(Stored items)
....................

-- ==== Sys2Proof/Machine/Boot.lean ====
section
/-! DEFINITION. The end of BOOT (R471, R579, R580, R648), and the wakes from STANDBY (R588 to R591). -/
namespace Sys2Proof.Machine

/-! ### Secure boot (R471) -/

/-- R471 step 2, R398, R399: the HBM key is drawn, and HBM is zeroed under it. Log 225 (DEDUCED). -/
def bootKey (s : State) : State :=
  let d := drawBytes 64 s
  let s := { d.2 with ward := { d.2.ward with hbmKey := d.1 } }
  setFlag F.WARD_STATE_HBM_KEY_VALID 0 true (setFlag F.MEM_STATUS_INIT_DONE 0 true (hbmZero s))

/-- R471 step 3: an image in a slot that verifies and whose SVN is not below the floor. -/
def fwValid (i : Option FwImage) (s : State) : Option FwImage := i.filter (fun x => decide (s.ward.fwSvn ≤ x.svn))

/-- R471 step 3: the image that runs, and its slot: A, else B. Log 189 (DEDUCED). -/
def fwPick (s : State) : Option (FwImage × Nat) :=
  match fwValid s.tch.slotA s with
  | some i => some (i, 0)
  | none => (fwValid s.tch.slotB s).map (fun i => (i, 1))

/-- R471 step 3: the image is verified: FW_SLOT, FALLBACK, FW_RUN and measurement 2. -/
def fwLoad (i : FwImage) (slot : Nat) (s : State) : State :=
  let s := fset F.WARD_SVN_FW_RUN 0 i.svn { s with ward := { s.ward with fwDigest := i.digest } }
  fset F.WARD_BOOT_FW_SLOT 0 slot (fset F.WARD_BOOT_FALLBACK 0 slot s)

/-- R472: the patch bundle is decrypted and verified, and its PATCH_SVN is not below the floor. -/
def patchValid (i : FwImage) (s : State) : Bool := i.patchOk && decide (s.ward.patchSvn ≤ i.patchSvn)

/-- R297, R472: the bundle is loaded into every engine, which reports its revisions; measurement 3. -/
def patchLoad (i : FwImage) (s : State) : State :=
  let s := { s with ward := { s.ward with patchLevel := i.patchLevel, keyways := i.keyways, patchDigest := i.patchDigest } }
  let s := fset F.WARD_SVN_PATCH_RUN 0 i.patchSvn s
  (List.range 48).foldl (fun s e =>
    fset F.CE_UCODE_ROM_REV e Config.romRev.toNat (fset F.CE_UCODE_PATCH_LEVEL e i.patchLevel s)) s

/-- R478: a copy of the Ward store that qualifies. -/
def copyOk (ok : Bool) (c : Option StoreCopy) (s : State) : Option StoreCopy :=
  if ok then c.filter (fun x => x.epoch == s.ward.storeEpoch) else none

/-- R478: the copy of the higher generation. -/
def storePick (b : BootIn) (s : State) : Option StoreCopy :=
  match copyOk b.store0Ok s.ward.copy0 s, copyOk b.store1Ok s.ward.copy1 s with
  | some x, some y => some (if x.gen < y.gen then y else x)
  | some x, none => some x
  | none, y => y

/-- R471 step 5, R478: the store is opened, and the other copy rewritten. -/
def storeOpen (c : StoreCopy) (s : State) : State :=
  { s with ward := { s.ward with
    os := c.os, kCmd := fitTo 48 (Config.hmac384 c.os (label "DZM7264-CMD"))
    kWrap := fitTo 32 (Config.hmac384 c.os (label "DZM7264-WRAP")), counter := c.counter, lastFrame := c.lastMac
    lastAnswer := c.lastAnswer, floor := c.floor, signers := c.signers, enc := c.enc, gen := c.gen
    copy0 := some c, copy1 := some c } }

/-- R469, R471 step 6: the alias key, from measurements 1 to 3. -/
def aliasDerive (s : State) : State :=
  let m := fitTo 48 Config.romDigest ++ fitTo 48 s.ward.fwDigest ++ fitTo 48 s.ward.patchDigest
  { s with ward := { s.ward with aliasSeed := Config.aliasSeed m } }

/-- R488: every GEN of this boot is drawn. Log 166 (DEDUCED). -/
def gensDraw (s : State) : State :=
  { s with ward := { s.ward with genDraw := s.draws, gens := [], keys := [] }, draws := s.draws + 1 }

/-- R508: WARD_BOOT as a word. -/
def wardBootWord (s : State) : Nat :=
  fget F.WARD_BOOT_FALLBACK 0 s * 256 + fget F.WARD_BOOT_FW_SLOT 0 s * 128 + fget F.WARD_BOOT_FAIL 0 s

/-- R536, R540, R541, R542: Tchien starts: the open log block closes, and the entry to BOOT is logged. -/
def tchStart (s : State) : State :=
  let s := logClose s
  let s := limitsShow { s with tch := { s.tch with startedAt := s.time.cclk, bootCount := s.tch.bootCount + 1 } }
  let s := logPush 1 (leBytes 4 (wardBootWord s) ++ [0x41#8, 0x31#8] ++ leBytes 2 s.ward.patchLevel) s
  logPush 2 (leBytes 1 s.power.bootFrom ++ leBytes 1 1 ++ leBytes 1 s.power.bootCause) s

/-- R546, R533: firmware starts where the Ward has verified some; otherwise the boot ROM answers. Log 33 (DEDUCED). -/
def tchBegin (s : State) : State :=
  match fwPick s with
  | some _ => tchStart s
  | none => { s with tch := { s.tch with romOnly := true } }

/-- R471, R510: a failure of secure boot ends BOOT in LOCKDOWN. Log 32 (DEDUCED). Log 33 (DEDUCED). -/
def bootFail (code : Nat) (s : State) : State :=
  let s := fset F.WARD_BOOT_FAIL 0 code s
  let s := tchBegin { s with ward := { s.ward with powerCycleOnly := decide (code ≠ 4) } }
  lockdownEnter 6 (haspForce 0 code s)

/-- R580: the Hasp source of a failing unit, and its DETAIL (R509). -/
def bistSource (unit : Nat) : Nat × Nat :=
  if unit ≤ 5 then (15, unit - 1) else if unit = 6 then (3, 0) else if unit = 7 then (14, 0) else (2, 0)

/-- R579, R580: a self-test failure ends BOOT in LOCKDOWN. Log 33 (DEDUCED). -/
def bistFailed (unit : Nat) (s : State) : State :=
  let s := tchBegin { s with ward := { s.ward with powerCycleOnly := true } }
  let x := bistSource unit
  lockdownEnter 7 (haspForce x.1 x.2 s)

/-- R591: the image that the Ward retained is in force again. Log 189 (DEDUCED). -/
def imageRestore (s : State) : State :=
  match s.power.retImage with
  | none => s
  | some (l, serial, svn) =>
    let old := s.cfg
    let s := { s with loader := l, power := { s.power with retImage := none } }
    imageInForce old (fset F.IMG_SERIAL_SERIAL 0 serial (fset F.IMG_SVN_SVN 0 svn s))

/-- R471 step 7, R648: Tchien starts, and the device enters CONFIGURE, or LOCKDOWN in its place. Log 29 (DESIGN
CHOICE). -/
def bootEnd (s : State) : State :=
  let s := tchStart (gensDraw (aliasDerive s))
  let s := { s with power := { s.power with configured := true } }
  if s.power.lockHeld || haspC4 s then lockdownEnter 5 { s with power := { s.power with retImage := none } }
  else imageRestore (enterMode .configure 0 s)

/-- R471 steps 3 to 7. Log 32 (DEDUCED). Log 189 (DEDUCED). -/
def bootSteps (b : BootIn) (s : State) : State :=
  match fwPick s with
  | none => bootFail 2 (setFlag F.WARD_BOOT_FALLBACK 0 true (haspLineUp 0 1 s))
  | some (i, slot) =>
    let s := fwLoad i slot (if slot = 1 then fset F.WARD_BOOT_FAIL 0 1 (haspLineUp 0 1 s) else s)
    if !patchValid i s then bootFail 3 s
    else
      let s := patchLoad i s
      if secState s ≠ 1 then bootEnd s
      else match storePick b s with
        | none => bootFail 4 s
        | some c => bootEnd (storeOpen c s)

/-- BOOT_COMPLETE (R471, R579, R580, R648): what BOOT found, to its end. In board test only steps 1 and 2 of R471
run. Log 33 (DEDUCED). Log 189 (DEDUCED). -/
def execBootComplete (b : BootIn) (s : State) : Host.Outcome State Fault Refusal :=
  .next (if s.mode ≠ .boot ∨ s.power.inReset = true then s
    else
      let s := setFlag F.WARD_STATE_ENTROPY_OK 0 (!haspCause 1 s) s
      if flag F.GLB_MODE_BOARD_TEST 0 s then
        (if b.pufOk then bootKey s else fset F.WARD_BOOT_FAIL 0 5 s)
      else
        let s := { s with tch := { s.tch with slotA := b.slotA, slotB := b.slotB } }
        if !b.pufOk then bootFail 5 s
        else
          let s := setFlag F.GLB_BIST_DONE 0 true (fset F.GLB_BIST_FAIL_UNIT 0 b.bistFail (bootKey s))
          if 1 ≤ b.bistFail ∧ b.bistFail ≤ 8 then bistFailed b.bistFail s else bootSteps b s)

/-! ### Waking (R588 to R591) -/

/-- R591: the wake is acted on: a retained STANDBY, or one that a Hasp request ends, resumes; another one boots. Log
36 (DEDUCED). -/
def wakeAct (s : State) : State :=
  if s.power.retain || s.power.lockHeld then
    let s := setTransition (if s.power.lockHeld then 5 else 3) s
    { s with power := { s.power with resuming := true, wokeAt := s.time.cclk } }
  else bootEnter true 9 F.GLB_RESET_CAUSE_STANDBY_WAKE (passCclk 336000 s)

/-- R585, R586, R589, R590: a wake that is enabled. Log 41 (DEDUCED). -/
def wakeEvent (code : Nat) (s : State) : State :=
  let s := { s with power := { s.power with wakeSeen := some s.time.cclk } }
  if s.mode == .operate && inTransition s && fget F.GLB_MODE_TARGET 0 s == 4 then
    if s.power.gated then wakeLatch code s
    else setFlag F.GLB_MODE_TRANSITION 0 false (stbyStatus 0x0A s)
  else if s.mode == .standby then
    let s := wakeLatch code s
    if !s.power.resuming && decide (s.power.reachedAt + 80000 ≤ s.time.cclk) then wakeAct s else s
  else s

/-- R589: a wake when its source is enabled and the inputs are watched. -/
def wakeIf (f : Fld) (code : Nat) (s : State) : State := if pinsLive s && flag f 0 s then wakeEvent code s else s

/-- R589: WAKE_N falls, or is released. -/
def wakePin (release : Bool) (s : State) : State :=
  let fell := !s.power.wakeLow && !release
  let s := { s with power := { s.power with wakeLow := !release } }
  if fell then wakeIf F.GLB_WAKE_CFG_WAKE_PIN 1 s else s

/-- R589: STBY_REQ_N rises. Log 178 (DEDUCED). -/
def stbyRise (s : State) : State :=
  if !s.power.stbyLow then s
  else wakeIf F.GLB_WAKE_CFG_STBY_PIN 2 { s with power := { s.power with stbyLow := false } }

/-- R589, R577: PCIE_PERST_N rises. -/
def perstUp (s : State) : State :=
  if s.power.perstHigh then s
  else wakeIf F.GLB_WAKE_CFG_PERST 3 { s with power := { s.power with perstHigh := true } }

/-- R589, R599: PTP time reaches the alarm time taken at the entry to STANDBY. -/
def alarmRun (s : State) : State :=
  match s.power.alarmNs with
  | none => s
  | some t =>
    if s.mode ≠ .standby then s
    else
      let s := reachPtp t s
      if nowNs s < t then s
      else wakeEvent 4 { s with power := { s.power with alarmNs := none } }

/-- PERST_RISE (R589). -/
def execPerstRise (s : State) : Host.Outcome State Fault Refusal := .next (perstUp s)

/-- WAKE (R589): an edge of one of the wake sources. -/
def execWake (src : WakeSrc) (release : Bool) (s : State) : Host.Outcome State Fault Refusal :=
  .next (match src with
    | .wakeN => wakePin release s
    | .stbyReqN => stbyRise s
    | .perstN => perstUp s
    | .alarm => alarmRun s)

/-- ALARM (R599). -/
def execAlarm (s : State) : Host.Outcome State Fault Refusal := .next (alarmRun s)

/-- WAKE_DWELL_END (R590): 50 µs after STANDBY was reached, a wake that is latched is acted on. -/
def execWakeDwellEnd (s : State) : Host.Outcome State Fault Refusal :=
  .next (if s.mode == .standby && !s.power.resuming && (s.power.firstWake != 0 || s.power.lockHeld) then
      wakeAct (reachCclk (s.power.reachedAt + 80000) s)
    else s)

/-- R591: packet buffer, scratch and working stores are zeroed. Log 42 (DEDUCED). -/
def storesZero (s : State) : State :=
  let cells := s.mem.cells.filter (fun c => decide (c.1 < 2 ^ 45))
  let depth := fun k : Nat => k % 16384 == F.TM_LEAF_DEPTH_CELLS.key 0
  let s := { s with mem := { s.mem with cells := cells }
                    pipe := { s.pipe with flights := [], attach := [], punts := [] }
                    tm := { s.tm with queues := [], rounds := [], occ := [], controlUsed := 0, mcastUsed := 0 }
                    regs := s.regs.filter (fun x => !depth x.1) }
  fset F.TM_SHARED_USED_CELLS 0 0 s

/-- R588, R591: STANDBY without retention that ends in LOCKDOWN: what it has lost is lost, and the image stays in
force. Log 35 (DEDUCED). -/
def unretained (s : State) : State :=
  let wardReg := fun k : Nat => decide (Reg.WARD_STATE.idx ≤ k % 16384 / 32) && decide (k % 16384 / 32 ≤ Reg.WARD_GRANT_LEFT.idx)
  let n := softReset true s
  let n := { n with mode := s.mode, loader := s.loader, ward := s.ward, tch := s.tch, power := s.power
                    regs := (s.regs.filter (fun (x : Nat × Nat) => wardReg x.1)).foldl (fun t (x : Nat × Nat) => Tab.put t x.1 x.2)
                      (n.regs.filter (fun (x : Nat × Nat) => !wardReg x.1)) }
  let serial := fget F.IMG_SERIAL_SERIAL 0 s
  let n := imgRegs s.loader.header n
  imageInForce [] (limitsShow (fset F.IMG_SERIAL_SERIAL 0 serial (fset F.IMG_SVN_SVN 0 (fget F.IMG_SVN_SVN 0 s) n)))

/-- R591, R449: at the entry to OPERATE PF0 asserts PCIE_WAKE_N when its PME_En is 1 and the link is in L2. -/
def wakePme (s : State) : State :=
  if s.pcie.link == .l2Ready && Tab.get false s.pcie.pmeEn 0 then
    { s with pcie := { s.pcie with pmeStatus := Tab.set false s.pcie.pmeStatus 0 true
                                   wakeDrive := Tab.set false s.pcie.wakeDrive 0 true } }
  else s

/-- R591: the entry to OPERATE from a retained STANDBY. Log 42 (DEDUCED). -/
def resumeOperate (s : State) : State :=
  let s := enterMode .operate 9 (setFlag F.GLB_MODE_TRANSITION 0 false (storesZero s))
  let us := s.power.recorded
  let s := { s with power := { s.power with resuming := false, recorded := [], firstWake := 0, alarmNs := none } }
  wakePme (us.foldl (fun s u => unitOn u s) s)

/-- WAKE_RESUME (R591, R588): 400 µs after the wake was acted on. Log 35 (DEDUCED). Log 36 (DEDUCED). -/
def execWakeResume (s : State) : Host.Outcome State Fault Refusal :=
  .next (if s.mode == .standby && s.power.resuming then
      let s := reachCclk (s.power.wokeAt + 640000) s
      if s.power.lockHeld then lockdownEnter 5 (if s.power.retain then s else unretained s) else resumeOperate s
    else s)

end Sys2Proof.Machine
end

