/-- R9: what a field reads as: 0 for a write-only field and for INT_FORCE. Log 18 (DEDUCED). Log 19 (DEDUCED). -/
def fieldShown (d : List (Fld × Nat)) (i : Nat) (s : State) (f : Fld) : Nat :=
  match List.find? (fun (x : Fld × Nat) => x.1 == f) d with
  | some x => x.2 % 2 ^ f.w
  | none => if f.acc == .WO || f.reg == .INT_FORCE then 0 else fget f i s

/-- The value of a register, which a read returns unless it has an effect of its own. Log 18 (DEDUCED). Log 191
(DEDUCED). -/
def regValue (fn : Nat) (r : Reg) (i : Nat) (s : State) : Nat :=
  (r.fields.map (fun f => fieldShown (derivedFields fn r i s) i s f * 2 ^ f.lsb)).sum

/-- R608: the HI register that a read of a LO register latches. -/
def latchedHalf (r : Reg) : Option Reg :=
  match r with
  | .TICK_IDX_LO => some .TICK_IDX_HI
  | .CE_BUSY_LO => some .CE_BUSY_HI
  | .WARD_CTR_LO => some .WARD_CTR_HI
  | .HASP_STATUS_LO => some .HASP_STATUS_HI
  | .MEM_UE_ADDR_LO => some .MEM_UE_ADDR_HI
  | .DC_BYTES => some .DC_BYTES_HI
  | _ => none

/-- R608: the HI registers of the latched pairs. -/
def isLatched (r : Reg) : Bool :=
  r == .TICK_IDX_HI || r == .CE_BUSY_HI || r == .WARD_CTR_HI || r == .HASP_STATUS_HI || r == .MEM_UE_ADDR_HI || r == .DC_BYTES_HI

/-- Place of a HI register's latch. -/
def latchKey (r : Reg) (i : Nat) : Nat := r.idx + 1024 * i

/-- R9, R606: what a read leaves of an RC field: 0, or for a lowest value since the last read the present one. Log
20 (DEDUCED). -/
def readClears (i : Nat) (s : State) (f : Fld) : State :=
  if f.acc != .RC then s
  else if f.reg == .POOL_MIN_FREE then fset f i (poolFree i s) s
  else if f.reg == .TM_SHARED_PEAK then fset f i (sharedUsed s) s
  else if f.reg == .MGMT_TEMP_PEAK then
    fset f i 0 { s with tch := { s.tch with peakTaken := Tab.set false s.tch.peakTaken i false } }
  else fset f i 0 s

/-- A read of a register by a function: the word returned, and the read's effect. -/
def readReg (fn : Nat) (r : Reg) (i : Nat) (s : State) : Nat × State :=
  if r == .MAC_TXTS_SEC then txtsPop i s
  else if r == .TRC_DATA && i == 0 then traceRead s
  else if isLatched r then (Tab.get 0 s.latch (latchKey r i), s)
  else
    let v := regValue fn r i s
    match latchedHalf r with
    | some h => (v, { s with latch := Tab.set 0 s.latch (latchKey h i) (regValue fn h i s) })
    | none => (v, r.fields.foldl (readClears i) s)

/-! ### Writing a register -/

/-- R9, R605: a write of a field that no rule treats otherwise. -/
def fieldWrite (i : Nat) (w : Word) (s : State) (f : Fld) : State :=
  match f.acc with
  | .RW => fset f i (wfld f w) s
  | .W1C => if wbit f w then fset f i 0 s else s
  | .RO | .W1S | .RC | .WO | .RWI | .RWA => s

/-- R605: RW and W1C fields of a register take the written word. -/
def plainWrite (r : Reg) (i : Nat) (w : Word) (s : State) : State := r.fields.foldl (fieldWrite i w) s

/-- R266: the ring registers of a context accept writes only while it is RESERVED. -/
def scRingWrite (r : Reg) (k : Nat) (w : Word) (s : State) : State :=
  if scState k s ≠ 1 then s
  else if r == .SC_RING_CFG then fset F.SC_RING_CFG_LOG2_ENTRIES k (clampN 4 12 (wfld F.SC_RING_CFG_LOG2_ENTRIES w)) s
  else plainWrite r k w s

....................

Task objective:
Please give an exact copy of the lines above, beginning with the line containing "s.pipe with flights" and running through the line containing "def unretained (s", and of no other lines.

Exercise result:
                    pipe := { s.pipe with flights := [], attach := [], punts := [] }
                    tm := { s.tm with queues := [], rounds := [], occ := [], controlUsed := 0, mcastUsed := 0 }
                    regs := s.regs.filter (fun x => !depth x.1) }
  fset F.TM_SHARED_USED_CELLS 0 0 s

/-- R588, R591: STANDBY without retention that ends in LOCKDOWN: what it has lost is lost, and the image stays in
force. Log 35 (DEDUCED). -/
def unretained (s : State) : State :=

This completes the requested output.